The unique challenges of Retirement: Challenge #3 – Housing



  • BARRY SMITH says:

    An excellent article to such an important aspect of retirement, which one could quite easily make a mistake which one could regret for the rest of their lives. You have provided the reader with so much valuable information to assist a reader make such an important decision. In our book ” The Next Step – planning the road through retirement ” i covered this most important aspect in a separate chapter. Kind regards.

  • Lyn says:

    This is our dilemma a the moment – what to do – to move to the coast or not! We would like to be closer to family and friends, but could not bear to leave the grandchildren and family who live close to us a the moment – although they keep saying that if the right job opportunity comes up they will move to the coast too…Our other son is married and living in New Zealand and wants us to emigrate to be closer to them when they start a family and because they don’t think SA is as safe as it should be because of the extremely high crime rates.
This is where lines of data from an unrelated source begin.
-- ==== Sys2Proof/Laws/Kept.lean ====
section
/-! SUPPORT. What commands keep: two relations between the state before and the state after, and the ways to show
    them. -/

namespace Sys2Proof.Machine

set_option Elab.async false
set_option linter.all false

/-- What every command keeps, resets among them: the queue; device time, which never runs back (R663); MIN_SVN, which
    never falls
while its tag holds (R619); a retired granule stays retired (R641); the serial number; tenant 0 (R545); the canonical
    form of
memory. -/
structure Lasting (s t : State) : Prop where
  pending : t.pending = s.pending
  clock : s.now ≤ t.now
  svn : s.flash.minSvnTagOk = true → t.flash.minSvnTagOk = true ∧ s.flash.minSvn ≤ t.flash.minSvn
  retired : ∀ g ∈ s.flash.retiredGranules, g ∈ t.flash.retiredGranules
  serial : t.ident.serial = s.ident.serial
  tenant0 : thas s.tenants 0 = true → thas t.tenants 0 = true
  mem : s.mem.wf = true → t.mem.wf = true

/-- What a command keeps that is no cold reset and does not open the debug port: besides the above, the debug port's lock (R626),
and log sequence numbers, which never run back (R656). -/
structure Warm (s t : State) : Prop extends Lasting s t where
  unlocked : t.sec.debugUnlocked = s.sec.debugUnlocked
  seq : s.ras.nextSeq ≤ t.ras.nextSeq

/-- What a command keeps that neither resets nor starts up: besides the above, the carrel binding table (R514), the throttle
factors (R674), and that a fenced half stays fenced (R20). -/
structure Kept (s t : State) : Prop extends Warm s t where
  binding : t.cp.binding = s.cp.binding
  throttle : t.power.throttle = s.power.throttle
  fenced : ∀ h, (s.halves.get h).fenced = true → (t.halves.get h).fenced = true

theorem Lasting.refl (s : State) : Lasting s s :=
  ⟨rfl, Nat.le_refl _, fun h => ⟨h, Nat.le_refl _⟩, fun _ h => h, rfl, id, id⟩

theorem Lasting.trans {s t u : State} (h : Lasting s t) (g : Lasting t u) : Lasting s u :=
  ⟨g.pending.trans h.pending, Nat.le_trans h.clock g.clock,
    fun x => ⟨(g.svn (h.svn x).1).1, Nat.le_trans (h.svn x).2 (g.svn (h.svn x).1).2⟩,
    fun _ x => g.retired _ (h.retired _ x), g.serial.trans h.serial, fun x => g.tenant0 (h.tenant0 x), fun x => g.mem
        (h.mem x)⟩

theorem Warm.trans {s t u : State} (h : Warm s t) (g : Warm t u) : Warm s u :=
  ⟨h.toLasting.trans g.toLasting, g.unlocked.trans h.unlocked, Nat.le_trans h.seq g.seq⟩

theorem Kept.refl (s : State) : Kept s s := ⟨⟨.refl s, rfl, Nat.le_refl _⟩, rfl, rfl, fun _ h => h⟩

theorem Kept.trans {s t u : State} (h : Kept s t) (g : Kept t u) : Kept s u :=
  ⟨h.toWarm.trans g.toWarm, g.binding.trans h.binding, g.throttle.trans h.throttle, fun _ x => g.fenced _ (h.fenced _ x)⟩

/-- A change of any fields but the queue, given what the relation says of those it speaks of. -/
theorem lasting_mk {s t : State} {free : Nat} {out : List Emission} {now : Nat} {ident : Ident} {pins : Pins}
    {boot : Boot} {power : Power} {flash : Flash} {sec : Sec} {fw : Firmware} {cp : Cp} {tenants : Tbl Nat Tenant}
    {masters : Tbl Nat Nat} {mem : Mem} {regions : List Region} {zeroing : List Nat} {halves : PerHalf HalfState}
    {tensors : Tbl Nat Tensor} {nextTensor : Nat} {acc : Accession} {kvs : Tbl Nat KvObj} {kvGen : Tbl Nat Nat}
    {volumes : Tbl Nat Volume} {nextVolume : Nat} {queues : Tbl Nat Queue} {eng : Engines} {plain : Plain}
    {pool : Pool} {link : Link} {host : HostEp} {bw : Bw} {ras : Ras} {diag : Diag}
    (h : Lasting s t) (e1 : t.now ≤ now)
    (e4 : t.flash.minSvnTagOk = true → flash.minSvnTagOk = true ∧ t.flash.minSvn ≤ flash.minSvn)
    (e5 : flash.retiredGranules = t.flash.retiredGranules) (e8 : ident.serial = t.ident.serial)
    (e9 : thas t.tenants 0 = true → thas tenants 0 = true) (e10 : t.mem.wf = true → mem.wf = true) :
    Lasting s (State.mk t.pending free out now ident pins boot power flash sec fw cp tenants masters mem regions
        zeroing halves tensors nextTensor acc kvs kvGen volumes nextVolume queues eng plain pool link host bw ras
        diag) :=
  h.trans ⟨rfl, e1, e4, fun _ x => e5 ▸ x, e8, e9, e10⟩

/-- A change of any fields but the queue, given what the relation says of those it speaks of. -/
theorem warm_mk {s t : State} {free : Nat} {out : List Emission} {now : Nat} {ident : Ident} {pins : Pins}
    {boot : Boot} {power : Power} {flash : Flash} {sec : Sec} {fw : Firmware} {cp : Cp} {tenants : Tbl Nat Tenant}
    {masters : Tbl Nat Nat} {mem : Mem} {regions : List Region} {zeroing : List Nat} {halves : PerHalf HalfState}
    {tensors : Tbl Nat Tensor} {nextTensor : Nat} {acc : Accession} {kvs : Tbl Nat KvObj} {kvGen : Tbl Nat Nat}
    {volumes : Tbl Nat Volume} {nextVolume : Nat} {queues : Tbl Nat Queue} {eng : Engines} {plain : Plain}
    {pool : Pool} {link : Link} {host : HostEp} {bw : Bw} {ras : Ras} {diag : Diag}
    (h : Warm s t) (e1 : t.now ≤ now)
    (e4 : t.flash.minSvnTagOk = true → flash.minSvnTagOk = true ∧ t.flash.minSvn ≤ flash.minSvn)
    (e5 : flash.retiredGranules = t.flash.retiredGranules) (e8 : ident.serial = t.ident.serial)
    (e9 : thas t.tenants 0 = true → thas tenants 0 = true) (e10 : t.mem.wf = true → mem.wf = true)
    (e3 : sec.debugUnlocked = t.sec.debugUnlocked) (e6 : ras.nextSeq = t.ras.nextSeq) :
    Warm s (State.mk t.pending free out now ident pins boot power flash sec fw cp tenants masters mem regions
        zeroing halves tensors nextTensor acc kvs kvGen volumes nextVolume queues eng plain pool link host bw ras
        diag) :=
  ⟨lasting_mk h.toLasting e1 e4 e5 e8 e9 e10, e3.trans h.unlocked, Nat.le_trans h.seq (Nat.le_of_eq e6.symm)⟩

/-- A change of any fields but the queue and memory, given what the relation says of those it speaks of. -/
theorem kept_mk' {s t : State} {free : Nat} {out : List Emission} {now : Nat} {ident : Ident} {pins : Pins}
    {boot : Boot} {power : Power} {flash : Flash} {sec : Sec} {fw : Firmware} {cp : Cp} {tenants : Tbl Nat Tenant}
    {masters : Tbl Nat Nat} {regions : List Region} {zeroing : List Nat} {halves : PerHalf HalfState}
    {tensors : Tbl Nat Tensor} {nextTensor : Nat} {acc : Accession} {kvs : Tbl Nat KvObj} {kvGen : Tbl Nat Nat}
    {volumes : Tbl Nat Volume} {nextVolume : Nat} {queues : Tbl Nat Queue} {eng : Engines} {plain : Plain}
    {pool : Pool} {link : Link} {host : HostEp} {bw : Bw} {ras : Ras} {diag : Diag}
    (h : Kept s t) (e2 : cp.binding = t.cp.binding) (e3 : sec.debugUnlocked = t.sec.debugUnlocked)
    (e4 : flash.minSvn = t.flash.minSvn) (e4' : flash.minSvnTagOk = t.flash.minSvnTagOk)
    (e5 : flash.retiredGranules = t.flash.retiredGranules) (e6 : ras.nextSeq = t.ras.nextSeq)
    (e7 : power.throttle = t.power.throttle) (e8 : ident.serial = t.ident.serial)
    (e1 : t.now ≤ now) (e9 : thas t.tenants 0 = true → thas tenants 0 = true)
    (e10 : ∀ h, (t.halves.get h).fenced = true → (halves.get h).fenced = true) :
    Kept s (State.mk t.pending free out now ident pins boot power flash sec fw cp tenants masters t.mem regions
        zeroing halves tensors nextTensor acc kvs kvGen volumes nextVolume queues eng plain pool link host bw ras
        diag) :=
  h.trans ⟨⟨⟨rfl, e1, fun x => ⟨e4'.trans x, Nat.le_of_eq e4.symm⟩, fun _ x => e5 ▸ x, e8, e9, id⟩, e3, Nat.le_of_eq e6.symm⟩,
    e2, e7, e10⟩

/-- A change of fields that the relation does not speak of. -/
theorem kept_mk {s t : State} {free : Nat} {out : List Emission} {ident : Ident} {pins : Pins} {boot : Boot}
    {power : Power} {flash : Flash} {sec : Sec} {fw : Firmware} {cp : Cp} {masters : Tbl Nat Nat}
    {regions : List Region} {zeroing : List Nat} {tensors : Tbl Nat Tensor} {nextTensor : Nat} {acc : Accession}
    {kvs : Tbl Nat KvObj} {kvGen : Tbl Nat Nat} {volumes : Tbl Nat Volume} {nextVolume : Nat}
    {queues : Tbl Nat Queue} {eng : Engines} {plain : Plain} {pool : Pool} {link : Link} {host : HostEp} {bw : Bw}
    {ras : Ras} {diag : Diag}
    (h : Kept s t) (e2 : cp.binding = t.cp.binding) (e3 : sec.debugUnlocked = t.sec.debugUnlocked)
    (e4 : flash.minSvn = t.flash.minSvn) (e4' : flash.minSvnTagOk = t.flash.minSvnTagOk)
    (e5 : flash.retiredGranules = t.flash.retiredGranules) (e6 : ras.nextSeq = t.ras.nextSeq)
    (e7 : power.throttle = t.power.throttle) (e8 : ident.serial = t.ident.serial) :
    Kept s (State.mk t.pending free out t.now ident pins boot power flash sec fw cp t.tenants masters t.mem regions
        zeroing t.halves tensors nextTensor acc kvs kvGen volumes nextVolume queues eng plain pool link host bw ras
        diag) :=
  kept_mk' h e2 e3 e4 e4' e5 e6 e7 e8 (Nat.le_refl _) id fun _ x => x

/-- A change of memory that keeps its canonical form. -/
theorem kept_mem {s t : State} {m : Mem} (h : Kept s t) (hm : t.mem.wf = true → m.wf = true) : Kept s
    { t with mem := m } :=
  h.trans ⟨⟨⟨rfl, Nat.le_refl _, fun x => ⟨x, Nat.le_refl _⟩, fun _ x => x, rfl, id, hm⟩, rfl, Nat.le_refl _⟩, rfl, rfl,
    fun _ x => x⟩

/-- A fold of changes. -/
theorem kept_foldl {α : Type} {s t : State} {f : State → α → State} {l : List α} (hf : ∀ t x, Kept t (f t x)) (h :
    Kept s t) :
    Kept s (l.foldl f t) := by
  induction l generalizing t with
  | nil => exact h
  | cons x r ih => exact ih (h.trans (hf t x))

/-- A fold that carries a state with other things. -/
theorem kept_fold {α β : Type} {s : State} {r : β} {st : β → State} {f : β → α → β} {l : List α}
    (hf : ∀ r x, Kept (st r) (st (f r x))) (h : Kept s (st r)) : Kept s (st (l.foldl f r)) := by
  induction l generalizing r with
  | nil => exact h
  | cons x l ih => exact ih (h.trans (hf r x))

/-- A fold that carries a state and one more thing. -/
theorem kept_foldl_fst {α β : Type} {s : State} {r : State × β} {f : State × β → α → State × β} {l : List α}
    (hf : ∀ r x, Kept r.1 (f r x).1) (h : Kept s r.1) : Kept s (l.foldl f r).1 := kept_fold (st := Prod.fst) hf h

/-- The state of a pair. -/
theorem kept_fst {α : Type} {s u : State} {p : State × α} {a : α} (h : Kept s p.1) (e : p = (u, a)) : Kept s u := by
  rw [e] at h
  exact h

/-- A command answers a next state that keeps all this. -/
def KeptOut (s : State) (o : Out) : Prop := ∃ t, o = .next t ∧ Kept s t

/-- A command answers a next state that keeps what every command keeps. -/
def LastingOut (s : State) (o : Out) : Prop := ∃ t, o = .next t ∧ Lasting s t

theorem keptOut_next {s t : State} (h : Kept s t) : KeptOut s (.next t) := ⟨t, rfl, h⟩

theorem lastingOut_next {s t : State} (h : Lasting s t) : LastingOut s (.next t) := ⟨t, rfl, h⟩

theorem KeptOut.lasting {s : State} {o : Out} (h : KeptOut s o) : LastingOut s o := by
  obtain ⟨t, e, k⟩ := h
  exact ⟨t, e, k.toLasting⟩

theorem keptOut_ite {s : State} {c : Prop} [Decidable c] {a b : Out} (ha : KeptOut s a) (hb : KeptOut s b) :
    KeptOut s (if c then a else b) := by
  split
  · exact ha
  · exact hb

end Sys2Proof.Machine
end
We love our home but it is going to be too large to maintain eventually. Friends of ours from Gauteng lived in Sedgefield for a year and decided that village life at the coast was definitely for them. They stayed for 3 years and are now back in Centurion as they said it was just too windy, sandy and miserable down there? It was like living in an old age home as everyone they met was in their late 70’s or 80’s and they are still in their 60’s? They missed their family and friends too much. What to do? So confused!

  • Vivienne Moore says:

    Thank you we are busy downsizing, we have bought into a retirement village, so the articles have been a big help. The Village is still being developed we
    are due to move into our unit in January 2019, we put our house on the market as we were not sure how long it will take to sell, within three days we had
    a buyer. So we have two months to pack up our home of 30 years so all the options have been a big help. I plan on holding a garage sale and then what is not
    sold will call in Cash Converters to see what our options are there.

  • Peter says:

    A very relevant subject.
    We decided to stay in our existing home, but to de-clutter (only partially successful thus far i must say!) and most importantly to reduce our own living area by converting other portions of the home for additional income and building an additional garden cottage to rent out.
    This way we have (partially!) de-cluttered and downsized while still remaining in our own neighborhood and place.
    Also can keep an eye on the property.
    This way you still have the capital appreciation factor (if any, these days) and still in the comfort of your own, albeit reduced space.
    Of course there are pro’s and con’s to this but then also to selling .

    For example Can you earn enough income from investing your NET sale proceedings to cover your cost of renting or buying elsewhere?
    AND have some sufficiently greater income or savings in cost to warrant the change? If not – don’t do it!